Je ne sais si les organisateurs de l’exposition actuelle des portraits et souvenirs des maréchaux de France ont pensé à cet épisode en allant les suspendre, rue de Lille, aux murs du palais de la Légion d’honneur. Mais ce lieu s’imposait : on ne pouvait la concevoir ailleurs. Le cadre, d’abord, est charmant, de ce style sobre, aimable, digne et mesuré qu’on ne trouve qu’en France. Mais ce ne sont pas ses mérites esthétiques seulement qui le désignaient. Un autre palais, tout aussi beau, n’eût été qu’un cadre : celui-ci est un lien, le seul assez fort pour unir en un solide faisceau toutes les gloires anciennes entre elles et toutes ensemble à la France actuelle : l’amour-propre national.
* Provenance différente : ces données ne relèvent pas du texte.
/-! ### Machine/ReadDecode -/
@[simp] theorem holdRecord_mem (seq : Nat) (s : State) : (holdRecord seq s).mem = s.mem := by
  unfold holdRecord; (repeat' split) <;> simp
@[simp] theorem countDecode_mem (seq k : Nat) (st : DecodeStats) (r : Scheduled) (s : State) : (countDecode seq k st r s).mem = s.mem := by
  unfold countDecode; (repeat' split) <;> simp
@[simp] theorem noteSubset_mem (c : Reread) (seq k : Nat) (st : DecodeStats) (r : Scheduled) (s : State) : (noteSubset c seq k st r s).mem = s.mem := by
  unfold noteSubset; (repeat' split) <;> simp
@[simp] theorem noteMissing_mem (seq : Nat) (s : State) : (noteMissing seq s).mem = s.mem := by
  unfold noteMissing; (repeat' split) <;> simp
@[simp] theorem rereadDataset_mem (c : Reread) (d : Dataset) (h : HeldDataset) (s : State) : (rereadDataset c d h s).mem = s.mem := by
  unfold rereadDataset; (repeat' split) <;> simp
@[simp] theorem adaptOver_mem (c : Reread) (seq : Nat) (s : State) : (adaptOver c seq s).mem = s.mem := by
  unfold adaptOver; (repeat' split) <;> simp

/-! ### Machine/Read -/
@[simp] theorem endMeasure_mem (s : State) : (endMeasure s).mem = s.mem := by
  unfold endMeasure; simp
@[simp] theorem beginMeasure_mem (seq : Nat) (m : Measure) (s : State) : (beginMeasure seq m s).mem = s.mem := by
  unfold beginMeasure; (repeat' split) <;> simp
@[simp] theorem recover_mem (seq passes : Nat) (noC3 : Bool) (s : State) : (recover seq passes noC3 s).mem = s.mem
    := by
  unfold recover; dsimp only; (repeat' split) <;> simp
@[simp] theorem recovered_mem (h : HeldDataset) (s : State) : (recovered h s).mem = s.mem := by
  unfold recovered; (repeat' split) <;> simp
@[simp] theorem afterMeasure_mem (seq passes : Nat) (noC3 : Bool) (s : State) : (afterMeasure seq passes noC3
    s).mem = s.mem := by
  unfold afterMeasure; (repeat' split) <;> simp
@[simp] theorem readAgain_mem (c : Reread) (d : Dataset) (found : Bool) (s : State) : (readAgain c d found s).mem = s.mem := by
  unfold readAgain; (repeat' split) <;> simp
@[simp] theorem degradeChannel_mem (t : Nat) (s : State) : (degradeChannel t s).mem = s.mem := by
  unfold degradeChannel; (repeat' split) <;> simp
@[simp] theorem decodeSubset_mem (c : Reread) (d : Dataset) (k ahead : Nat) (s : State) : (decodeSubset c d k ahead s).mem = s.mem := by
  unfold decodeSubset; (repeat' split) <;> simp
@[simp] theorem scatter_mem (y0 : List ListEntry) (y1 : List Byte) (s : State) : (scatter y0 y1 s).mem = s.mem := by
  induction y0 generalizing s y1 with
  | nil => rfl
  | cons e t ih => cases y1 with
    | nil => rfl
    | cons b l => unfold scatter; rw [ih]; simp
@[simp] theorem untrustedRun_mem (jsn : Nat) (y0 : Nat) (y1 : Nat × Nat) (s : State) : (untrustedRun jsn y0 y1
    s).mem = s.mem := by
  induction y0 generalizing s y1 with
  | zero => rfl
  | succ n ih => unfold untrustedRun; split
                 · rfl
                 · rw [ih]; simp
@[simp] theorem countTag_mem (jsn : Nat) (s : State) (t : TagFailure) : (countTag jsn s t).mem = s.mem := by
  unfold countTag; simp
@[simp] theorem countTags_mem (j : ReadJob) (fs : List FrameAt) (s : State) : (countTags j fs s).mem = s.mem := by
  unfold countTags; simp
@[simp] theorem decryptLanes_mem (fs : List FrameAt) (s : State) : (decryptLanes fs s).mem = s.mem := by
  unfold decryptLanes; exact foldl_mem (fun s _ => by split <;> simp) _ _
@[simp] theorem deliverRead_mem (j : ReadJob) (list : List ListEntry) (desc : Nat) (a : ReadAcc) (s : State) :
    (deliverRead j list desc a s).mem = s.mem := by
  unfold deliverRead; simp
@[simp] theorem noteSpan_mem (j : ReadJob) (start pos : Nat) (ended : Bool) (s : State) : (noteSpan j start pos
    ended s).mem = s.mem := by
  unfold noteSpan; simp
@[simp] theorem readSpeed_mem (n : Nat) (s : State) : (readSpeed n s).mem = s.mem := by
  unfold readSpeed; simp
@[simp] theorem endReading_mem (jsn : Nat) (s : State) : (endReading jsn s).mem = s.mem := by
  unfold endReading; simp
@[simp] theorem readFault_mem (jsn : Nat) (chain : List Dataset) (cause seq subset : Nat) (s : State) : (readFault
    jsn chain cause seq subset s).mem = s.mem := by
  unfold readFault; simp
@[simp] theorem takeChain_mem (y0 : Nat) (s : State) : (takeChain y0 s).2.mem = s.mem := by
  induction y0 generalizing s with
  | zero => rfl
  | succ n ih =>
    unfold takeChain; split
    · rfl
    · rename_i heq; have h1 := porterTry_mem _ _ _ _ heq
      split; rename_i heq2; have := ih; 
      have h2 := congrArg (fun p => p.2.mem) heq2; simp only [ih] at h2; rw [← h2]; exact h1
@[simp] theorem addChained_mem (ctx : Nat) (left : List Byte) (bad : List (Nat × Nat)) (h : Word) (t : List Word)
    (s : State) : (addChained ctx left bad h t s).mem = s.mem := by
  unfold addChained; simp
theorem chainRest_mem (ctx : Nat) (left : List Byte) (bad : List (Nat × Nat)) (s : State) (q : (Word × State)) (hr
    : chainRest ctx left bad s = some q) : q.2.mem = s.mem := by
  unfold chainRest at hr; split at hr
  · cases hr
  · split at hr
    · cases hr
    · rename_i heq; cases hr
      exact (addChained_mem _ _ _ _ _ _).trans ((congrArg (fun p => p.2.mem) heq).symm.trans (takeChain_mem _ s))
@[simp] theorem waitRecovery_mem (e : JournalEntry) (j : ReadJob) (seq : Nat) (s : State) : (waitRecovery e j seq
    s).mem = s.mem := by
  unfold waitRecovery; simp
@[simp] theorem settleRead_mem (j : ReadJob) (start : Nat) (a : ReadAcc) (ended : Bool) (s : State) : (settleRead j
    start a ended s).mem = s.mem := by
  unfold settleRead; simp
@[simp] theorem blockFault_mem (jsn item cause : Nat) (s : State) : (blockFault jsn item cause s).mem = s.mem := by
  unfold blockFault; (repeat' split) <;> simp
@[simp] theorem endRead_mem (e : JournalEntry) (list : List ListEntry) (j : ReadJob) (start : Nat) (stop :
    ReadStop) (a : ReadAcc) (s : State) : (endRead e list j start stop a s).mem = s.mem := by
  unfold endRead; dsimp only; split <;> (try simp)
  split
  · rename_i heq; have := chainRest_mem _ _ _ _ _ heq; simpa using this
  · simp
@[simp] theorem abortRead_mem (e : JournalEntry) (r : RunInfo) (s : State) : (abortRead e r s).mem = s.mem := by
  unfold abortRead; (repeat' split) <;> simp
@[simp] theorem verifyReport_mem (e : JournalEntry) (j : ReadJob) (a : VerifyAcc) (s : State) : (verifyReport e j a
    s).mem = s.mem := by
  unfold verifyReport; simp
@[simp] theorem endVerify_mem (e : JournalEntry) (j : ReadJob) (start : Nat) (stop : ReadStop) (a : VerifyAcc) (s :
    State) : (endVerify e j start stop a s).mem = s.mem := by
  unfold endVerify; (repeat' split) <;> simp
@[simp] theorem abortVerify_mem (e : JournalEntry) (s : State) : (abortVerify e s).mem = s.mem := by
  unfold abortVerify; (repeat' split) <;> simp

/-! ### Machine/PackerCmd -/
@[simp] theorem keepPart_mem (jsn r0 r1 : Nat) (s : State) : (keepPart jsn r0 r1 s).mem = s.mem := by
  unfold keepPart; (repeat' split) <;> simp
@[simp] theorem levelTransfer_mem (s : State) : (levelTransfer s).mem = s.mem := by
  unfold levelTransfer; simp

/-! ### Machine/Tec -/
@[simp] theorem decodeTransfer_mem (s : State) : (decodeTransfer s).mem = s.mem := by
  unfold decodeTransfer; (repeat' split) <;> simp
@[simp] theorem detectTransfer_mem (s : State) : (detectTransfer s).mem = s.mem := by
  unfold detectTransfer; (repeat' split) <;> simp
@[simp] theorem captureSlots_mem (e : JournalEntry) (done : Nat) (slots : List (List Int)) (s : State) :
    (captureSlots e done slots s).mem = s.mem := by
  unfold captureSlots; exact foldl_mem (fun s p => hostStore_mem _ _ _) _ _

/-! ### Machine/DroverRows -/
@[simp] theorem giveUpDataset_mem (s : State) (d : WrittenDataset) : (giveUpDataset s d).mem = s.mem := by
  unfold giveUpDataset; simp
@[simp] theorem giveUp_mem (s : State) (p : Nat) : (giveUp s p).mem = s.mem := by
  unfold giveUp; simp
@[simp] theorem endWritesNow_mem (js : List Nat) (st : Nat) (r1 : Option Nat) (s : State) :
    (endWritesNow js st r1 s).mem = s.mem := by
  unfold endWritesNow; dsimp only
  rw [settleWrites_mem, foldl_mem (fun s j => by split <;> simp)]; simp
@[simp] theorem loseTape_mem (st : Nat) (s : State) : (loseTape st s).mem = s.mem := by
  unfold loseTape; simp
@[simp] theorem dropMove_mem (jsn : Nat) (s : State) : (dropMove jsn s).mem = s.mem := by
  unfold dropMove; simp
@[simp] theorem endSets_mem (s : State) : (endSets s).mem = s.mem := by
  unfold endSets; simp
@[simp] theorem endMode_mem (s : State) (j : DrvJob) : (endMode s j).mem = s.mem := by
  unfold endMode; simp
@[simp] theorem endMove_mem (s : State) (j : DrvJob) : (endMove s j).mem = s.mem := by
  unfold endMove; simp
@[simp] theorem droverJobs_mem (s : State) : (droverJobs s).mem = s.mem := by
  unfold droverJobs; simp
@[simp] theorem dropCapture_mem (jsn : Nat) (s : State) : (dropCapture jsn s).mem = s.mem := by
  unfold dropCapture; simp
@[simp] theorem captureOne_mem (unfinished : List Nat) (s : State) (j : DrvJob) : (captureOne unfinished s j).mem =
    s.mem := by
  unfold captureOne; (repeat' split) <;> simp
@[simp] theorem captureTick_mem (unfinished : List Nat) (s : State) : (captureTick unfinished s).mem = s.mem := by
  unfold captureTick; simp
@[simp] theorem monTransfer_mem (s : State) : (monTransfer s).mem = s.mem := by
  unfold monTransfer; simp
@[simp] theorem spmTransfer_mem (s : State) : (spmTransfer s).mem = s.mem := by
  unfold spmTransfer; simp
@[simp] theorem stopRunIfStopped_mem (was : Bool) (s : State) : (stopRunIfStopped was s).mem = s.mem := by
  unfold stopRunIfStopped; simp
@[simp] theorem endDiagStops_mem (s : State) : (endDiagStops s).mem = s.mem := by
  unfold endDiagStops; refine foldl_mem (fun s x => ?_) _ _; (repeat' split) <;> simp
@[simp] theorem sensorPass_mem (n : Nat) (s : State) : (sensorPass n s).mem = s.mem := by
  unfold sensorPass; simp
@[simp] theorem sensorLasts_mem (n : Nat) (both : Bool) (s : State) : (sensorLasts n both s).mem = s.mem := by
  unfold sensorLasts; simp
@[simp] theorem retrySensor_mem (failed : List Nat) (both : Bool) (s : State) (n : Nat) : (retrySensor failed both
    s n).mem = s.mem := by
  unfold retrySensor; simp
@[simp] theorem restoreLoops_mem (s : State) : (restoreLoops s).mem = s.mem := by
  unfold restoreLoops; simp
@[simp] theorem markWaiters_mem (s : State) : (markWaiters s).mem = s.mem := by
  unfold markWaiters; refine foldl_mem (fun s x => ?_) _ _; (repeat' split) <;> simp

/-! ### Machine/HeadLink -/
@[simp] theorem updateCaps_mem (s : State) : (updateCaps s).mem = s.mem := by
  unfold updateCaps; simp
@[simp] theorem sendMask_mem (s : State) : (sendMask s).mem = s.mem := by
  unfold sendMask; simp
@[simp] theorem laneFailing_mem (n : Nat) (c : LaneFault) (s : State) : (laneFailing n c s).mem = s.mem := by
  unfold laneFailing; simp
@[simp] theorem laneErrEvent_mem (n : Nat) (s : State) : (laneErrEvent n s).mem = s.mem := by
  unfold laneErrEvent; simp
@[simp] theorem crcErrors_mem (k n : Nat) (s : State) : (crcErrors k n s).mem = s.mem := by
  unfold crcErrors; simp
@[simp] theorem failLink_mem (s : State) : (failLink s).mem = s.mem := by
  unfold failLink; simp
@[simp] theorem linkFails_mem (s : State) : (linkFails s).mem = s.mem := by
  unfold linkFails; simp
@[simp] theorem retireLane_mem (n : Nat) (s : State) : (retireLane n s).mem = s.mem := by
  unfold retireLane; simp
@[simp] theorem maskChange_mem (s : State) (p : Nat × Bool) : (maskChange s p).mem = s.mem := by
  unfold maskChange; simp
@[simp] theorem beginRetrain_mem (s : State) : (beginRetrain s).mem = s.mem := by
  unfold beginRetrain; (repeat' split) <;> simp
@[simp] theorem hlkTransfer_mem (s : State) : (hlkTransfer s).mem = s.mem := by
  unfold hlkTransfer; simp
@[simp] theorem drainTick_mem (s : State) : (drainTick s).mem = s.mem := by
  unfold drainTick; (repeat' split) <;> simp
@[simp] theorem linkTick_mem (s : State) : (linkTick s).mem = s.mem := by
  unfold linkTick; simp
@[simp] theorem mismatch_mem (i : BitVec 40) (s : State) : (mismatch i s).mem = s.mem := by
  unfold mismatch; simp
@[simp] theorem trainLane_mem (t : TrainResult) (s : State) (n : Nat) : (trainLane t s n).mem = s.mem := by
  unfold trainLane; simp
@[simp] theorem trainLink_mem (t : TrainResult) (s : State) : (trainLink t s).mem = s.mem := by
  unfold trainLink; simp
@[simp] theorem countBlockErrors_mem (k n : Nat) (s : State) : (countBlockErrors k n s).mem = s.mem := by
  unfold countBlockErrors; (repeat' split) <;> simp
@[simp] theorem onFrame_mem (ftype : Nat) (f : LinkFrame) (s : State) (k : HeadFrame → State → State)
    (hk : ∀ (h : HeadFrame) (s : State), (k h s).mem = s.mem) : (onFrame ftype f s k).mem = s.mem := by
  unfold onFrame; dsimp only; (repeat' split) <;> simp [hk]
@[simp] theorem onFrame_wf (ftype : Nat) (f : LinkFrame) (s : State) (k : HeadFrame → State → State) (hk : ∀ (h : HeadFrame)
    (s : State), Memory.wf s.mem = true → Memory.wf (k h s).mem = true) (hwf : Memory.wf s.mem = true) :
    Memory.wf (onFrame ftype f s k).mem = true := by
  unfold onFrame; dsimp only; (repeat' split) <;> simp_all
@[simp] theorem takeItems_mem (src next : Nat) (items : List (Option Int)) (s : State) : (takeItems src next items s).mem = s.mem := by
  unfold takeItems; (repeat' split) <;> simp
@[simp] theorem drainAhead_mem (src : Nat) (y0 : Nat) (s : State) : (drainAhead src y0 s).mem = s.mem := by
  induction y0 generalizing s with
  | zero => rfl
  | succ n ih => unfold drainAhead; dsimp only; split <;> simp [ih]
@[simp] theorem reorder_mem (w n : Nat) (h : HeadFrame) (s : State) : (reorder w n h s).mem = s.mem := by
  unfold reorder; dsimp only; split <;> simp
@[simp] theorem takeStatus_mem (h : HeadFrame) (s : State) : (takeStatus h s).mem = s.mem := by
  unfold takeStatus; dsimp only
  rw [foldl_mem (fun s j => by split <;> simp)]; (repeat' split) <;> simp
@[simp] theorem ctrlRefused_mem (lane : Nat) (s : State) : (ctrlRefused lane s).mem = s.mem := by
  unfold ctrlRefused; simp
A la vérité, pour présenter des choses d’art, ce n’est pas le lieu idéal. Les salles sont petites pour tant d’objets et on a dû les entasser, plusieurs sont obscures et on a dû les éclairer. Elles ne se succèdent pas dans un ordre préétabli pour cela, et les époques chevauchent un peu les unes sur les autres. Qu’importe ! Ces choses vivent, parce qu’elles ont retrouvé, un instant, l’humus historique et sentimental qui convient à des plantes de cette sorte, aux racines profondes, tandis qu’elles nous feraient l’effet de mornes spécimens de produits exotiques, si elles étaient rangées dans quelque hall d’exposition universelle, bâti pour leur présentation, sous une lumière crue, avec le dénuement d’un laboratoire à disséquer le passé. Laissons aux pédants d’outre-Rhin la vanité des musées ou des « salons rationnels, » conçus comme des salles d’opérations, et aux peuples nouveau-nés l’orgueil des halls gigantesques recouvrant un joyau, et gardons pour nos œuvres d’art ces chambres de palais incommodes, sombres, trop chargées d’alluvions historiques, trop pleines d’ombres séculaires, qu’ils méprisent, — et nous envient.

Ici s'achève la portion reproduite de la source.